Prompt-enhanced Hierarchical Transformer Elevating Cardiopulmonary Resuscitation Instruction via Temporal Action Segmentation

Yang Liu,Xiaoyun Zhong,Shiyao Zhai,Zhicheng Du,Zhenyuan Gao,Qiming Huang,Canyang Zhang,Bin Jiang,Vijay Kumar Pandey,Sanyang Han,Runming Wang,Yuxing Han,Peiwu Qin

from arxiv, Transformer for Cardiopulmonary Resuscitation

The vast majority of people who suffer unexpected cardiac arrest are performed cardiopulmonary resuscitation (CPR) by passersby in a desperate attempt to restore life, but endeavors turn out to be fruitless on account of disqualification. Fortunately, many pieces of research manifest that disciplined training will help to elevate the success rate of resuscitation, which constantly desires a seamless combination of novel techniques to yield further advancement. To this end, we collect a custom CPR video dataset in which trainees make efforts to behave resuscitation on mannequins independently in adherence to approved guidelines, thereby devising an auxiliary toolbox to assist supervision and rectification of intermediate potential issues via modern deep learning methodologies. Our research empirically views this problem as a temporal action segmentation (TAS) task in computer vision, which aims to segment an untrimmed video at a frame-wise level. Here, we propose a Prompt-enhanced hierarchical Transformer (PhiTrans) that integrates three indispensable modules, including a textual prompt-based Video Features Extractor (VFE), a transformer-based Action Segmentation Executor (ASE), and a regression-based Prediction Refinement Calibrator (PRC). The backbone of the model preferentially derives from applications in three approved public datasets (GTEA, 50Salads, and Breakfast) collected for TAS tasks, which accounts for the excavation of the segmentation pipeline on the CPR dataset. In general, we unprecedentedly probe into a feasible pipeline that genuinely elevates the CPR instruction qualification via action segmentation in conjunction with cutting-edge deep learning techniques. Associated experiments advocate our implementation with multiple metrics surpassing 91.0%.
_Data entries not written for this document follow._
-- ==== Sys2Proof/Machine/Float.lean ====
section
/-!
DEFINITION. The arithmetic of 02_number_formats.md: the element formats (R46), rounding (R65, R67), NaN (R62) and the
row unit's operations (R71 to R74). Every finite value is held exactly as ± m × 2^e; a result is rounded once.
-/

namespace Sys2Proof.Machine

/-- What an encoding stands for: a NaN, an infinity, or the exact finite value (−1)^neg × m × 2^e (R46). -/
inductive FVal where
  | nan
  | inf (neg : Bool)
  | fin (neg : Bool) (m : Nat) (e : Int)
  deriving DecidableEq, Repr

/-- How a floating format marks its special values (R46). -/
inductive Specials where
  /-- Exponent all ones: mantissa zero is an infinity, the rest are NaN. -/
  | ieee
  /-- Exponent and mantissa all ones mark NaN; there is no infinity. -/
  | nanOnly
  /-- Every encoding is finite. -/
  | none
  deriving DecidableEq, Repr

/-- A floating format of R46. The largest finite value is maxM × 2^maxE. -/
structure FFmt where
  mbits : Nat
  ebits : Nat
  bias : Int
  specials : Specials
  maxM : Nat
  maxE : Int
  deriving DecidableEq, Repr

/-- fp32 (R46). -/
def fmtF32 : FFmt := ⟨23, 8, 127, .ieee, 0xFFFFFF, 104⟩
/-- bf16 (R46). -/
def fmtBf16 : FFmt := ⟨7, 8, 127, .ieee, 0xFF, 120⟩
/-- fp8 E4M3 (R46). -/
def fmtE4m3 : FFmt := ⟨3, 4, 7, .nanOnly, 14, 5⟩
/-- fp8 E5M2 (R46). -/
def fmtE5m2 : FFmt := ⟨2, 5, 15, .ieee, 7, 13⟩
/-- fp4 E2M1 (R46). -/
def fmtE2m1 : FFmt := ⟨1, 2, 1, .none, 3, 1⟩

/-- The canonical NaN a format writes (R62). -/
def FFmt.canonNaN (f : FFmt) : Nat :=
  match f.specials with
  | .ieee => ((2 ^ f.ebits - 1) * 2 ^ f.mbits) + 2 ^ (f.mbits - 1)
  | .nanOnly => 2 ^ (f.ebits + f.mbits) - 1
  | .none => 0

/-- The sign bit's weight in an encoding of the format. -/
def FFmt.signBit (f : FFmt) : Nat := 2 ^ (f.ebits + f.mbits)

/-- The encoding of an infinity (R46). -/
def FFmt.infBits (f : FFmt) (neg : Bool) : Nat :=
  (if neg then f.signBit else 0) + (2 ^ f.ebits - 1) * 2 ^ f.mbits

/-- The encoding of the largest finite value (R46). -/
def FFmt.maxBits (f : FFmt) (neg : Bool) : Nat :=
  (if neg then f.signBit else 0) +
    match f.specials with
    | .ieee => (2 ^ f.ebits - 1) * 2 ^ f.mbits - 1
    | .nanOnly => 2 ^ (f.ebits + f.mbits) - 2
    | .none => 2 ^ (f.ebits + f.mbits) - 1

/-- The value of an encoding (R46, R47: subnormal values are honoured). -/
def FFmt.decode (f : FFmt) (bits : Nat) : FVal :=
  let ma := bits % 2 ^ f.mbits
  let ex := bits / 2 ^ f.mbits % 2 ^ f.ebits
  let neg := bits / f.signBit % 2 == 1
  let ones := ex == 2 ^ f.ebits - 1
  let finite : FVal :=
    if ex == 0 then .fin neg ma (1 - f.bias - f.mbits)
    else .fin neg (2 ^ f.mbits + ma) (ex - f.bias - f.mbits)
  match f.specials with
  | .ieee => if ones then (if ma == 0 then .inf neg else .nan) else finite
  | .nanOnly => if ones && ma == 2 ^ f.mbits - 1 then .nan else finite
  | .none => finite

/-- The rounding modes (R67); `up` is rounding a magnitude upwards, as scales are (R69, R70). -/
inductive Rnd where
  | rne
  | rtz
  | up
  | sr (bits : Nat)
  deriving DecidableEq, Repr

/-- n / d rounded to an integer (R67). The stochastic mode compares the discarded fraction as a 16-bit value with 16
random bits; a fraction of more than 16 bits is cut off after the sixteenth. (DESIGN CHOICE, log entry 43.) -/
def Rnd.quot (mode : Rnd) (n d : Nat) : Nat :=
  let q := n / d
  let r := n % d
  match mode with
  | .rne => if d < 2 * r ∨ (2 * r = d ∧ q % 2 = 1) then q + 1 else q
  | .rtz => q
  | .up => if r = 0 then q else q + 1
  | .sr b => if b < r * 65536 / d then q + 1 else q

/-- The floor of log2 (n / d), for positive n and d. -/
def ratLog2 (n d : Nat) : Int :=
  let k : Int := (Nat.log2 n : Int) - Nat.log2 d
  if 0 ≤ k then (if n < d * 2 ^ k.toNat then k - 1 else k)
  else (if n * 2 ^ (-k).toNat < d then k - 1 else k)

/-- n / d × 2^e as a quotient of integers. -/
def scaleRat (n d : Nat) (e : Int) : Nat × Nat :=
  if 0 ≤ e then (n * 2 ^ e.toNat, d) else (n, d * 2 ^ (-e).toNat)

/-- A magnitude after rounding with unbounded exponent range above (R65): r × 2^q. -/
structure Rounded where
  r : Nat
  q : Int
  deriving DecidableEq, Repr

/-- Rounds the positive magnitude n / d × 2^e into the format's precision, subnormal range included (R47, R65). -/
def FFmt.roundMag (f : FFmt) (mode : Rnd) (n d : Nat) (e : Int) : Rounded :=
  let top := ratLog2 n d + e
  let q := max top (1 - f.bias) - f.mbits
  let nd := scaleRat n d (e - q)
  ⟨mode.quot nd.1 nd.2, q⟩

/-- Whether a rounded magnitude exceeds the largest finite value (R65). -/
def FFmt.overflows (f : FFmt) (x : Rounded) : Bool :=
  if x.q ≤ f.maxE then f.maxM * 2 ^ (f.maxE - x.q).toNat < x.r
  else f.maxM < x.r * 2 ^ (x.q - f.maxE).toNat

/-- The encoding of a rounded magnitude that does not overflow. -/
def FFmt.pack (f : FFmt) (neg : Bool) (x : Rounded) : Nat :=
  let full := 2 ^ (f.mbits + 1)
  let r := if full ≤ x.r then x.r / 2 else x.r
  let q := if full ≤ x.r then x.q + 1 else x.q
  let ex := if r < 2 ^ f.mbits then 0 else (q + f.mbits + f.bias).toNat
  (if neg then f.signBit else 0) + ex * 2 ^ f.mbits + r % 2 ^ f.mbits

/-- A signed zero's encoding. -/
def FFmt.zeroBits (f : FFmt) (neg : Bool) : Nat := if neg then f.signBit else 0

/-- A result and whether it overflowed to an infinity (R60, R74). -/
structure FRes where
  bits : Word
  overflow : Bool := false
  deriving DecidableEq, Repr

/-- The canonical fp32 NaN (R62). -/
def f32NaN : Word := 0x7FC00000#32

/-- An fp32 infinity. -/
def f32Inf (neg : Bool) : Word := if neg then 0xFF800000#32 else 0x7F800000#32

/-- The value of an fp32 encoding. -/
def f32 (w : Word) : FVal := fmtF32.decode w.toNat

/-- The magnitude n / d × 2^e with its sign as fp32, rounded once to nearest-even; a result beyond the largest finite
value is an infinity and says so (R60, R74). -/
def f32OfRat (neg : Bool) (n d : Nat) (e : Int) : FRes :=
  if n = 0 then ⟨BitVec.ofNat 32 (fmtF32.zeroBits neg), false⟩
  else
    let x := fmtF32.roundMag .rne n d e
    if fmtF32.overflows x then ⟨f32Inf neg, true⟩ else ⟨BitVec.ofNat 32 (fmtF32.pack neg x), false⟩

/-- An exact signed value m × 2^e as fp32, rounded once; exact zero takes the sign `zneg`. -/
def f32OfInt (m : Int) (e : Int) (zneg : Bool := false) : FRes :=
  if m = 0 then f32OfRat zneg 0 1 0 else f32OfRat (m < 0) m.natAbs 1 e

/-- A value as fp32, rounded once to nearest-even (R62). -/
def f32OfVal : FVal → FRes
  | .nan => ⟨f32NaN, false⟩
  | .inf neg => ⟨f32Inf neg, false⟩
  | .fin neg m e => f32OfRat neg m 1 e

/-- The signed integer of a finite value's mantissa. -/
def sgn (neg : Bool) (m : Nat) : Int := if neg then -(m : Int) else m

/-- The exact sum of two finite values as mantissa and exponent. -/
def dySum (m1 : Int) (e1 : Int) (m2 : Int) (e2 : Int) : Int × Int :=
  let e := min e1 e2
  (m1 * 2 ^ (e1 - e).toNat + m2 * 2 ^ (e2 - e).toNat, e)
翻译：绝大多数遭遇突发心脏骤停的人由旁观者紧急尝试心肺复苏（CPR）以挽救生命，但由于操作不熟练，这些努力往往徒劳无功。幸运的是，多项研究表明，规范训练有助于提高复苏成功率，而这不断需要新技术无缝结合以取得进一步进展。为此，我们收集了一个自定义的CPR视频数据集，其中受训者按照批准指南独立在人体模型上进行复苏操作，进而设计了一个辅助工具箱，通过现代深度学习方法协助监督和纠正中间潜在问题。我们的研究实证性地将这一问题视为计算机视觉中的时间动作分割（TAS）任务，该任务旨在从帧级别对未修剪视频进行分割。在此，我们提出了一种提示增强的分层Transformer（PhiTrans），它集成了三个不可或缺的模块，包括基于文本提示的视频特征提取器（VFE）、基于Transformer的动作分割执行器（ASE）以及基于回归的预测细化校准器（PRC）。模型主干优先源自三个用于TAS任务的公开批准数据集（GTEA、50Salads和Breakfast）的应用，这有助于挖掘CPR数据集上的分割流程。总体而言，我们开创性地探索了一个可行的流程，通过结合尖端深度学习技术的动作分割，真正提升了CPR指导的合格率。相关实验证明，我们的实现多项指标超过91.0%。